Lee Morgan - The Gigolo

Lee Morgan
The Gigolo

Released 1965 on Blue Note
Reviewed by dave clarkson, 27/03/2006ce

Yes I Can, No You Can't
The Gigolo
You Go To My Head

Personnel: Lee Morgan (trumpet); Wayne Shorter (tenor saxophone); Harold Mabern (piano); Bob Cranshaw (acoustic bass); Billy Higgins (drums). Producer: Alfred Lion. Recorded at the Van Gelder Studio, Englewood Cliffs, New Jersey on June 25 and July 1, 1965.

A musical enigma, Edward Lee Morgan recorded 25 solo albums and more as a sideman between the age of 18 and 33. Born in Philadelphia on July 10, 1938, he began playing live at the age of 15 after he was exposed to a wide variety of jazz music. Aged 18, he played in Art Blakeys' Jazz Messengers until 1961 and also found time to perform as a sideman on John Coltrane's classic 'Blue Train' album, as well as with Jimmy Smith. He moved to New York City following problems with heroin and recorded with avant-gardist Grachan Moncur on the trombonist's debut 'Evolution', before finding success with his first solo recording, 'the Sidewinder', which became his greatest commercial record. Throughout the 1960's, his compositions were increasingly modal and free-form, stretching the boundaries of hard bop, boogaloo and electrified fusion. Morgan's recorded less at the end of the ‘60s but continued to tour with a regular group that prominently featured saxophonist Bennie Maupin.

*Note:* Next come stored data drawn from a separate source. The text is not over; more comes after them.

-- ==== Sys2Proof/Machine/State.lean ====
section
/-! DEFINITION. The block's state, as plain data; every default value is the value after power-on reset. -/

namespace Sys2Proof.Machine

/-! ## Station time (12_time_network.md) -/

/-- Time quality, coded as TQ of R254. -/
inductive Quality where
  | locked | holdover | free | stepped
deriving DecidableEq, Repr

/-- One snapshot set of R333. -/
structure Snapshot where
  /-- TIME_SEC latched (R333) -/
  sec : Nat := 0
  /-- TIME_NS latched (R333) -/
  ns : Nat := 0
  /-- T32 latched (R333) -/
  t32 : Nat := 0
  /-- TN latched (R333) -/
  tn : Nat := 0
deriving DecidableEq, Repr

/-- A staged write of station time that is pending (R334). -/
structure Staged where
  adj : Bool
  v : Int
  ns : Nat
  at? : Option Int
  force : Bool
deriving DecidableEq, Repr

/-- A slew in progress (R341); `endsAt` counts elapsed ns, not station time. -/
structure Slew where
  endsAt : Int
  yHold : Int
deriving DecidableEq, Repr

/-- The servo (R337 to R342). -/
structure Servo where
  /-- integrator I, ppb (R338) -/
  integ : Int := 0
  /-- running average y_avg, ppb (R338) -/
  yAvg : Int := 0
  /-- consecutive applied samples within LOCK_NS (R339) -/
  lockRun : Nat := 0
  /-- consecutive samples beyond SPIKE_NS (R339) -/
  spikeRun : Nat := 0
  /-- the next applied sample is a returning sample (R340) -/
  returning : Bool := true
  /-- step decided for the next boundary (R340) -/
  stepNext : Option Int := none
  /-- slew in progress (R341) -/
  slew : Option Slew := none
  /-- station time of the previous received sample (R338) -/
  lastAt : Option Int := none
  /-- last offset sample (R362 TIM_SRV_LAST) -/
  lastTheta : Int := 0
  /-- elapsed ns of the last SERVO_CLAMP HEALTH (R338) -/
  clampAt : Option Int := none
deriving DecidableEq, Repr

/-- One TRIG_OUT output (R343, R344) and its action-table pulse (R288, R289). -/
structure TrigOut where
  /-- ARMED: awaiting START or POS (R344) -/
  armed : Bool := false
  /-- next start instant of SINGLE or PERIODIC (R343) -/
  next : Int := 0
  /-- position in force for POSITION (R343) -/
  pos : Int := 0
  /-- PERIOD, WIDTH and POSPER taken when the output was armed (R344) -/
  period : Nat := 0
  width : Nat := 0
  posPer : Nat := 0
  /-- a POSITION output whose POS the live MD has reached at a count edge (R343) -/
  reached : Bool := false
  /-- elapsed ns at which the pulse in progress ends -/
  highUntil : Option Int := none
  /-- elapsed ns at which the action-table pulse ends (R289) -/
  actUntil : Option Int := none
deriving DecidableEq, Repr

/-- One TRIG_IN FIFO (R346): stamps and edge directions, head first, at most 16. -/
structure TrigIn where
  fifo : List (Int × Bool) := []
  /-- HI word latched by a read of TIM_TI_LO (R346) -/
  latchHi : Word := 0
deriving DecidableEq, Repr

/-- The time unit. -/
structure TimeUnit where
  /-- N, the integer part of the counter, ns (R331; reset 0) -/
  n : Int := 0
  /-- F, the fraction in units of 2^-32 ns (R331; reset 0) -/
  f : Nat := 0
  /-- y, the frequency adjustment in ppb (R331; reset 0) -/
  y : Int := 0
  /-- the sum of the steps applied, so that n - stepSum is elapsed time (the model's own; R336) -/
  stepSum : Int := 0
  /-- steps applied since power-on reset, and the counter just before and after the last (R336, R401; the model's own) -/
  steps : Nat := 0
  lastStep : Option (Int × Int) := none
  /-- the size of the last step (R336) -/
  stepBy : Int := 0
  /-- TIM_STAT.QUALITY (R339; reset FREE) -/
  quality : Quality := .free
  /-- elapsed ns at which the holdover timer last restarted (R338; reset 0) -/
  holdFrom : Int := 0
  servo : Servo := {}
  /-- staged write pending (R334) -/
  staged : Option Staged := none
  snapPf : Snapshot := {}
  snapMc : Snapshot := {}
  trigIn : Vector TrigIn 4 := Vector.replicate 4 {}
  trigOut : Vector TrigOut 8 := Vector.replicate 8 {}
  /-- elapsed ns at which the PPS_OUT pulse in progress ends (R345) -/
  ppsUntil : Option Int := none
  /-- last PPS_OUT instant that fired: a backward step never fires it again (R336) -/
  ppsLast : Option Int := none
deriving DecidableEq, Repr

/-! ## Boundary-bound changes and the tick (02_tick.md) -/

/-- A port homography (R217): nine signed 64-bit entries and a VERSION. -/
structure Hom where
  h : List Int := [0, 0, 0, 0, 0, 0, 0, 0, 0]
  version : Nat := 0
  online : Bool := false
deriving DecidableEq, Repr

/-- One rule of the rule table (R293). -/
structure Rule where
  valid : Bool := false
  src : Nat := 0
  kind : Bool := false
  out : Nat := 0
  policy : Bool := false
  causes : Nat := 0
  mtch : Nat := 0
  width : Nat := 0
  offset : Int := 0
  cdMin : Int := 0
  cdMax : Int := 0
  minLen : Nat := 0
deriving DecidableEq, Repr

/-- A role map of one epoch: pairs of role and engine index 18·d + e (R192). -/
structure RoleMap where
  epoch : Nat := 0
  binds : List (Nat × Nat) := []
deriving DecidableEq, Repr

/-- A value in force, the one before it, and the tick from which the first holds (R37). -/
structure Versioned (α : Type) where
  cur : α
  prev : α
  eff : Nat
deriving DecidableEq, Repr

/-- A change that waits for a boundary (R43). -/
inductive Change where
  | tickChange (period : Nat)
  /-- period, origin and the number of the first boundary of these values after the acceptance (R50) -/
  | tickLoad (period : Nat) (origin : Int) (first : Int)
  | loadGraph (slot : Nat) (replaces : Option Nat)
  | unloadGraph (slot : Nat)
  | mapRoles (epoch : Nat) (binds : List (Nat × Nat))
  | calibSet (homs : List (Nat × Hom))
  | calibLock (mask : Nat) (lock : Bool)
  | ruleSet (first : Nat) (rules : List Rule)
  | quality (q : Nat)
deriving DecidableEq, Repr

/-- A pending change with the command it came from (R45). -/
structure Pending where
  fn : Fin 8
  op : Nat
  ctag : Nat
  cseq : Nat
  tnEff : Nat
  change : Change
deriving DecidableEq, Repr

/-- What one tick has counted so far, until its TICK_SUMMARY (R56). -/
structure TickAcct where
  tn : Nat
  start : Int
  /-- the instant the tick ended, T_valid of its work (R52); none while it runs -/
  tEnd : Option Int := none
  /-- the boundary, or the instant of the step that ended it, from which its grace and step 3 count (R51) -/
  graceFrom : Int := 0
  /-- the tick's actual length, known when it has ended (R51) -/
  length : Int := 0
  period : Nat := 100
  stepped : Bool := false
  /-- the sum of the steps applied while it ran (R51) -/
  stepIn : Int := 0
  /-- B_k, from which its phases count (R34) -/
  bk : Int := 0
  /-- a step has been applied within it: earlier stamps join it (R51) -/
  joins : Bool := false
  jump : Bool := false
  /-- it produces work (R55) -/
  works : Bool := true
  /-- ports enabled and out of warm-up since the start of the window (R57) -/
  ready : List Nat := []
  /-- ports enabled in the window, or in a part of it -/
  enabled : List Nat := []
  /-- ports enabled in it: its end is their first boundary (R262) -/
  fresh : List Nat := []
  /-- it has overrun (R38) -/
  overrun : Bool := false
  events : Nat := 0
  whey : Nat := 0
  stragglers : Nat := 0
  early : Nat := 0
  dropRoi : Nat := 0
  dropNorm : Nat := 0
  curds : Nat := 0
  ovf : Nat := 0
  abandoned : Nat := 0
  kinematic : Nat := 0
  refused : Nat := 0
  late : Nat := 0
  energy : Int := 0
  budget : Int := 0
  level : Nat := 0
  edge : Bool := false
  gridClosed : Bool := false
  admitted : Bool := false
  fused : Bool := false
  calAdmitted : Bool := false
  /-- (port, GAP cause of R262) pairs met in the tick -/
  bad : List (Nat × Nat) := []
  /-- (port, packets dropped) -/
  drops : List (Nat × Nat) := []
  /-- functions and CIDs of the handoffs given up in its fusion, whose GAP records it writes (R246, R257, R262) -/
  handGaps : List (Fin 8 × Nat) := []
deriving DecidableEq, Repr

'The Gigolo' is a trully unsung album for anyone who may be interested in checking out some classic sixties jazz hard bop music. 'Yes I Can, No You Can't' opens the album with the rhythm section laying down a deep groove. Morgan enters the frame with a swaggering and confident solo. The track takes on a mean and moody feel, more raw and raucous than his previous chickenshack opus, 'The Sidewinder'. 'Trapped' is a bright, straight ahead minor blues which is more urgent than the opening track and has a great feel about it. It is a conventional hard bop track which is reminiscent of Morgan's work with the Jazz Messengers. 'Speedball' is another bop-style blues, but more relaxed, and contains two themes within the song structure. Wayne Shorter plays like a mean mutherfucker on this track and Billy Higgins anchors the whole thing together in a powerful rhythm clinch.

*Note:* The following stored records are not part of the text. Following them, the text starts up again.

-- ==== Sys2Proof/Machine/ActionOps.lean ====
section
/-! DEFINITION. The action table and the rule table: programming, firing, late entries (R286 to R294). -/

namespace Sys2Proof.Machine

/-- The codes of CAUSE (R263). -/
def MissCause.code : MissCause → Nat
  | .late => 0 | .reset => 1 | .power => 2 | .cancelled => 3 | .tableFull => 4 | .outputMode => 5 | .encoder => 6

namespace Mach

/-- Entries in the table. -/
def actionsInUse (m : Mach) : Nat := m.jnl.actions.length

/-- The pads of TRIG_OUT are held (R430). -/
def trigHeld (m : Mach) : Bool := m.rst.held.getLsbD 0

/-- The action unit fires: enabled, not held by a package reset or by a final commit (R280, R290, R299). -/
def actionsRun (m : Mach) : Bool := m.on R.ACT_CTRL_EN && m.rst.hold.isNone && m.jnl.pf.isNone && m.rst.stage == 9

/-- The body of ACTION_DONE or ACTION_MISSED (R263). -/
def actionBody (m : Mach) (missed : Bool) (id : Nat) (a : Action) (late overlap : Bool) (cause : Nat) : Body :=
  .action missed id a.out a.kind a.enc late overlap cause a.width a.trigger m.time.n (m.liveMd a.enc) a.origRsn a.origClass a.rule a.cid

/-- Remove an entry. -/
def dropAction (a : Action) (m : Mach) : Mach := m.onJnl fun j => { j with actions := Tab.erase j.actions a.slot }

/-- Resolve an entry without a pulse (R286). -/
def missAction (c : MissCause) (a : Action) (m : Mach) : Mach :=
  let m1 := (m.write' a.fn (m.actionBody true a.id a false false c.code) 0).dropAction a
  m1.inc (if c = .cancelled then R.ACT_CANCELLED else R.ACT_MISSED)

/-- The output is in action-table mode (R289, R343). -/
def actionMode (m : Mach) (o : Fin 8) : Bool := m.g (R.TIM_TO_CTRL_MODE o) == 4

/-- The output is high from another entry (R289). -/
def actionHigh (m : Mach) (o : Fin 8) : Bool :=
  match (m.time.trigOut.get o).actUntil with
  | some u => decide (m.elapsed < u)
  | none => false

/-- The table is frozen: by step 1 of a final commit, or with ACT_CTRL.EN = 0 (R280, R299). -/
def tableFrozen (m : Mach) : Bool := !m.on R.ACT_CTRL_EN || m.jnl.pf.isSome

/-- The ACTION_DONE of a pulse that is merged with a later one takes OVERLAP too (R289), as long as its record has not left the journal
(DEDUCED, log entry 85). -/
def markMerged (o : Fin 8) (m : Mach) : Mach :=
  m.onJnl fun j => { j with recs := j.recs.map fun r =>
    if !r.released && !r.committed && r.body.pulses o m.time.n then { r with body := r.body.merged } else r }

/-- Start the pulse of an entry and resolve it (R288, R289). `also` says that another entry starts on the output at the
same instant. -/
def fireAction (late also : Bool) (a : Action) (m : Mach) : Mach :=
  if !m.actionMode a.out then m.missAction .outputMode a
  else
    let ovl := m.actionHigh a.out || also
    let stop := m.elapsed + a.width * 1000
    let m0 := if m.actionHigh a.out then m.markMerged a.out else m
    let m1 := m0.onTrig a.out fun t =>
      { t with actUntil := some (match t.actUntil with | some u => if m.elapsed < u then max u stop else stop | none => stop) }
    let m2 := (m1.write' a.fn (m1.actionBody false a.id a late ovl 0) 0).dropAction a
    let m3 := m2.inc (if late then R.ACT_FIRED_LATE else R.ACT_FIRED)
    if ovl then m3.inc R.ACT_OVERLAP else m3

/-- A late entry takes its policy (R290, R291): DROP misses, FIRE pulses now, or at its pad's release while held. A frozen table
resolves nothing: the entry keeps its cause until the freeze ends (R280, R299). -/
def lateAction (c : MissCause) (a : Action) (m : Mach) : Mach :=
  if m.tableFrozen || a.fire && (m.trigHeld || !m.actionsRun) then
    m.onJnl fun j => { j with actions := Tab.put j.actions a.slot { a with lateBy := some (a.lateBy.getD c) } }
  else if a.fire then m.fireAction true false a
  else m.missAction (a.lateBy.getD c) a

/-- The lowest free slot of the table. -/
def freeSlotFrom : Tab Action → Nat → Nat
  | [], k => k
  | (s, _) :: r, k => if s = k then freeSlotFrom r (k + 1) else k

/-- An entry is late when it is programmed (R290). -/
def lateNow (m : Mach) (a : Action) : Bool :=
  if a.kind then
    match m.liveMd a.enc with
    | some md => decide (a.trigger - md < m.g R.ACT_LEAD_POS_LEAD)
    | none => false
  else decide (a.trigger - m.time.n < m.g R.ACT_LEAD_T_LEAD)

/-- An action entry that arrives in step 3 of an entry to S2 abandons that entry (R325). -/
def keepAwake (m : Mach) : Mach := if m.sleep.stepAt.isSome && !m.sleep.goS3 then m.abandonEntry else m

/-- Program an entry: its slot and generation, then R290's judgement. Call it only while the table has room. -/
def programAction (a : Action) (m : Mach) : Nat × Mach :=
  let slot := freeSlotFrom m.jnl.actions 0
  let gen := Tab.get (fun _ => 0) m.jnl.gens slot + 1
  let a' := { a with slot := slot, gen := gen }
  let m1 := (m.onJnl fun j => { j with gens := Tab.put j.gens slot gen, actions := Tab.put j.actions slot a' }).keepAwake
  (a'.id, if m1.lateNow a' then m1.lateAction .late a' else m1)

/-- Insert an entry in ascending ID order. -/
def insertAction (x : Action) : List Action → List Action
  | [] => [x]
  | y :: r => if x.id < y.id then x :: y :: r else y :: insertAction x r

/-- Entries that fire in one hub clock, in firing order (R286). -/
def sortActions (l : List Action) : List Action := l.foldl (fun acc x => insertAction x acc) []

/-- Fire a batch of entries that start in one hub clock (R286). -/
def fireBatch (l : List Action) (m : Mach) : Mach :=
  forEach (sortActions l) (fun a t =>
    if t.trigHeld then t.lateAction .reset a
    else t.fireAction false (decide (1 < (l.filter fun b => b.out == a.out).length)) a) m

/-- A position entry's trigger has been reached by the live MD (R288). -/
def posReached (m : Mach) (a : Action) : Bool :=
  a.kind && (match m.liveMd a.enc with | some md => decide (a.trigger ≤ md) | none => false)

/-- Mark the position entries on encoder n whose trigger the live MD has reached (R288, R291). -/
def markReached (n : Fin 4) (m : Mach) : Mach :=
  m.onJnl fun j => { j with actions := j.actions.map fun e =>
    if e.2.enc = n ∧ m.posReached e.2 then (e.1, { e.2 with reached := true }) else e }

/-- Resolve every pending position entry on encoder n as late (R291). -/
def encoderLost (n : Fin 4) (m : Mach) : Mach :=
  forEach (m.jnl.actions.filter fun e => e.2.kind && e.2.enc == n) (fun e t => t.lateAction .encoder e.2) m

/-- The late entries that waited take their policy where nothing holds them any more (R280, R290, R299). -/
def fireHeldLate (m : Mach) : Mach :=
  if m.tableFrozen then m
  else forEach (m.jnl.actions.filter fun e => e.2.lateBy.isSome && !(e.2.fire && (m.trigHeld || !m.actionsRun)))
    (fun e t => t.lateAction .late e.2) m

/-- Entries whose trigger passed while the unit was held or frozen are late (R26, R290); after a package warm reset every
position entry is. -/
def judgeHeld (allPositions : Bool) (m : Mach) : Mach :=
  forEach (m.jnl.actions.filter fun e => e.2.lateBy.isNone &&
      (if e.2.kind then allPositions || e.2.reached || m.posReached e.2 else decide (e.2.trigger ≤ m.time.n)))
    (fun e t => t.lateAction .reset e.2) m

/-- Outputs in action-table mode go low (R280 step 1, R299). -/
def actionsLow (m : Mach) : Mach :=
  forEach (List.finRange 8) (fun o t => t.onTrig o fun x => { x with actUntil := none }) m

/-! ## Rules (R293, R294) -/

/-- The rule table that judges the records of a tick's step 3 (R43). -/
def rulesAt (m : Mach) (f : Fin 8) (tn : Nat) : List Rule :=
  let v := m.jnl.rules.get f
  if tn < v.eff then v.prev else v.cur

/-- A rule matches a record (R294). -/
def Rule.hit (r : Rule) (b : Body) : Bool :=
  r.valid &&
    match b with
    | .comet final c cause confirms _ =>
      (if final then r.src == 1 && bitN r.causes cause else r.src == 0 && confirms) &&
        c.clsValid && bitN r.mtch c.cls && decide (r.cdMin ≤ c.cd) && decide (c.cd ≤ r.cdMax) && decide (r.minLen ≤ c.lenMd)
    | .snn _ _ role pop .. => r.src == 2 && r.mtch / 256 == role && r.mtch % 64 == pop
    | _ => false

/-- Kind and trigger of the entry that a rule makes of a record (R294). -/
def ruleTrigger (m : Mach) (r : Rule) (tValid : Int) (popEnc : Fin 4) (b : Body) : Bool × Fin 4 × Int × Nat :=
  match b with
  | .comet _ c .. =>
    if r.kind then (true, m.webEnc, c.md + r.offset, c.pkg * 2 ^ 24 + c.serial)
    else (false, m.webEnc, tValid + r.offset * 1000, c.pkg * 2 ^ 24 + c.serial)
  | .snn _ _ _ _ _ _ _ encMode _ _ _ _ _ _ _ _ _ _ mark =>
    if encMode then (true, popEnc, mark + r.offset, 0) else (false, popEnc, mark + r.offset * 1000, 0)
  | _ => (false, 0, 0, 0)

/-- The first rule that matches a record makes one entry, or an ACTION_MISSED with ID 0 (R294); while the table is frozen no rule makes
one (R280, R299). -/
def applyRules (f : Fin 8) (tn : Nat) (tValid : Int) (popEnc : Fin 4) (b : Body) (count : Nat) (m : Mach) : Mach :=
  let rules := m.rulesAt f tn
  match rules.findIdx? (fun r => Rule.hit r b) with
  | none => m
  | some i =>
    match rules[i]? with
    | none => m
    | some r =>
      if m.tableFrozen then m else
      let (kind, enc, trig, cid) := m.ruleTrigger r tValid popEnc b
      let a : Action :=
        { gen := 0, slot := 0, out := Fin.ofNat 8 r.out, kind := kind, enc := enc, fire := r.policy, origClass := m.classOf f b,
          fn := f, width := r.width, trigger := trig, origRsn := m.rsn count, cid := cid, rule := i }
      let m1 := m.inc R.ACT_RULE_HITS
      if !bitN (m1.g (R.ACT_F_OUT_OUT_MASK f)) r.out then
        (m1.write' f (m1.actionBody true 0 a false false MissCause.outputMode.code) 0).inc R.ACT_RULE_OUT
      else if kind ∧ !m1.on (R.MOT_ENC_CTRL_EN enc) then
        (m1.write' f (m1.actionBody true 0 a false false MissCause.encoder.code) 0).inc R.ACT_RULE_OUT
      else if 4096 ≤ m1.actionsInUse then
        (m1.write' f (m1.actionBody true 0 a false false MissCause.tableFull.code) 0).inc R.ACT_FULL
      else (m1.programAction a).2

/-- Write a step 3 record and try the rules on it when it receives its RSN (R294). -/
def writeStep3 (f : Fin 8) (tn : Nat) (tValid : Int) (popEnc : Fin 4) (b : Body) (flags : Nat) (m : Mach) : Mach :=
  match m.write f b flags with
  | (some n, m1) => m1.applyRules f tn tValid popEnc b n
  | (none, m1) => m1

end Mach

end Sys2Proof.Machine
end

The longest track on the album and the jewel in the crown is the title track. 'The Gigolo' which is a brooding and reflective killer of a track. The resilient bass line and the thunderous kick ass drums underpin the fiery solos from the brass and the overall sound is one of passion and war cry. The title track closely recalls Coltrane‘s 'A Love Supreme' style musical assault by its frenetic runaway train pace. Pianist, Harold Mabern, plays in an evocative and fluent way similar to Coltrane's pianist McCoy Tyner. The track is an absolute masterpiece of compelling block chords and rhythmic tension and worth the price of the disc alone.

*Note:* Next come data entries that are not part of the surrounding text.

-- ==== Sys2Proof/Machine/EnergyOps.lean ====
section
/-! DEFINITION. Energy: prices, debits and the tests of the ledger (R303 to R309); frequencies and voltages of levels (R313). -/

namespace Sys2Proof.Machine

/-- Clock of a level in kHz (R313). -/
def plKhz : Nat → Nat
  | 0 => 400000 | 1 => 600000 | 2 => 800000 | 3 => 950000 | 4 => 1100000 | 5 => 1250000 | 6 => 1400000 | _ => 1550000

/-- Voltage of a level in mV, in its edge variant or not (R313). -/
def plMv (l : Nat) (edge : Bool) : Nat := 550 + 50 * l - (if edge ∧ 2 ≤ l then 25 else 0)

/-- Voltage factor (R313). -/
def plVf (l : Nat) (edge : Bool) : Int := rnd (65536 * ((plMv l edge : Int) * plMv l edge)) 722500

namespace Mach

/-- The coefficient of a kind, in pJ (R303). -/
def coefOf (m : Mach) : Work → Nat
  | .ev => m.g R.PWR_COEF_EV
  | .pass => m.g R.PWR_COEF_PASS
  | .tle => m.g R.PWR_COEF_TLE
  | .syn => m.g R.PWR_COEF_SYN
  | .touch => m.g R.PWR_COEF_TOUCH
  | .byte => m.g R.PWR_COEF_BYTE
  | .fus => m.g R.PWR_COEF_FUS

/-- The rail group of a kind of work on a die (R303, R330): 0 to 3 CD, 4 HUB, 5 DRAM. -/
def groupOf (k : Work) (d : Fin 4) : Fin 6 :=
  match k with
  | .byte => 5
  | .fus => 4
  | _ => ⟨d.1, by omega⟩

/-- The voltage factor that prices a group (R304). -/
def groupVf (m : Mach) (grp : Fin 6) : Int :=
  if grp.1 < 4 then let l := vat m.lvl grp.1; plVf l.volt l.voltEdge else 65536

/-- The price of n units with a correction K (R304). -/
def priceK (m : Mach) (k : Work) (d : Fin 4) (n : Nat) (kk : Int) : Int :=
  let grp := groupOf k d
  rnd (m.coefOf k * n * m.groupVf grp * (if grp = 5 then 65536 else (m.led.tf.get grp : Int)) * kk) (2 ^ 46 * 1000)

/-- The price of n units (R304). -/
def price (m : Mach) (k : Work) (d : Fin 4) (n : Nat) : Int := m.priceK k d n (m.g (R.PWR_R_K_K (groupOf k d)))

/-- The items of R306 that a debit belongs to. -/
inductive Item where
  | roi | fusion | class_ | norm | known | cal | tap
deriving DecidableEq, Repr

/-- An amount is debited for an item; the reserves of items 1, 2 and 4 fall with it (R306). -/
def debitNj (it : Item) (c : Int) (m : Mach) : Mach :=
  m.onLed fun l =>
    let l1 := { l with bal := l.bal - c }
    match it with
    | .roi => { l1 with r1 := max 0 (l.r1 - c), s1 := l.s1 + c }
    | .fusion => { l1 with r2 := max 0 (l.r2 - c), s2 := l.s2 + c }
    | .norm => { l1 with r4 := max 0 (l.r4 - c), s4 := l.s4 + c }
    | _ => l1

/-- Energy spent on tick tn's work (R308). -/
def spend (tn : Nat) (c : Int) (m : Mach) : Mach := m.onAcct tn fun a => { a with energy := a.energy + c }

/-- Work of one kind has run: it counts in C_raw of its group (R310). -/
def rawWork (k : Work) (d : Fin 4) (n : Nat) (m : Mach) : Mach :=
  let c := m.priceK k d n 16384
  m.onLed fun l => { l with raw := vmod l.raw (groupOf k d) (· + c) }

/-- Work is debited and spent as it runs. -/
def debit (it : Item) (k : Work) (d : Fin 4) (n tn : Nat) (m : Mach) : Mach :=
  let c := m.price k d n
  ((m.debitNj it c).spend tn c).rawWork k d n

/-- The balance that an item's test compares with its cost (R306). -/
def headroom (m : Mach) (it : Item) : Int :=
  match it with
  | .roi => m.led.bal
  | .fusion => m.led.bal
  | .class_ => m.led.bal - m.led.r1 - m.led.r2
  | .norm => m.led.bal - m.led.r1 - m.led.r2
  | _ => m.led.bal - m.led.r1 - m.led.r2 - m.led.r4

/-- The test of R306; with LEDGER_EN = 0 every test passes (R309). -/
def affords (m : Mach) (it : Item) (c : Int) : Bool :=
  !m.on R.PWR_CTRL_LEDGER_EN || it == .roi || it == .fusion || decide (c ≤ m.headroom it)

/-- Temperature factor of a whole temperature (R304). -/
def tfOf (m : Mach) (t : Int) : Nat := 65536 + m.g R.PWR_TF_TF_SLOPE * (t - 25).toNat

/-- A sensor's reading in Q8.8 °C (R321). -/
def sensor (m : Mach) (i : Nat) : Int := m.gi (R.THM_S i)

/-- The sensors of a die, or of the hub for 4 (R321). -/
def sensorsOf (d : Nat) : List Nat := if d < 4 then (List.range 5).map (5 * d + ·) else (List.range 4).map (20 + ·)

/-- The hottest sensor of a list, in whole °C. -/
def hottest (m : Mach) (l : List Nat) : Int := ((l.map m.sensor).foldl max (-32768)).fdiv 256

end Mach

end Sys2Proof.Machine
end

'You Go To My Head; which is the only non-original on the album (written by Dizzy Gillespie) is a relatively relaxed closer and a standard jazz ballad.

'The Gigolo' is a jazz masterpiece and an album which deserves the appreciation of an aspiring receptive eclectic beatnik rather than the containment of an old farts jazz crowd which it currently lives within.

On February 19, 1972, Morgan was performing at the New York club 'Slug's' when he was shot and killed by his common-law wife Helen More. Accounts of exactly what happened vary; whether they argued over drugs or Morgan's fidelity remains unknown. Jazz lost a major talent, ending his life at the age of 33. 'The Gigolo' stands as a testament to his legacy.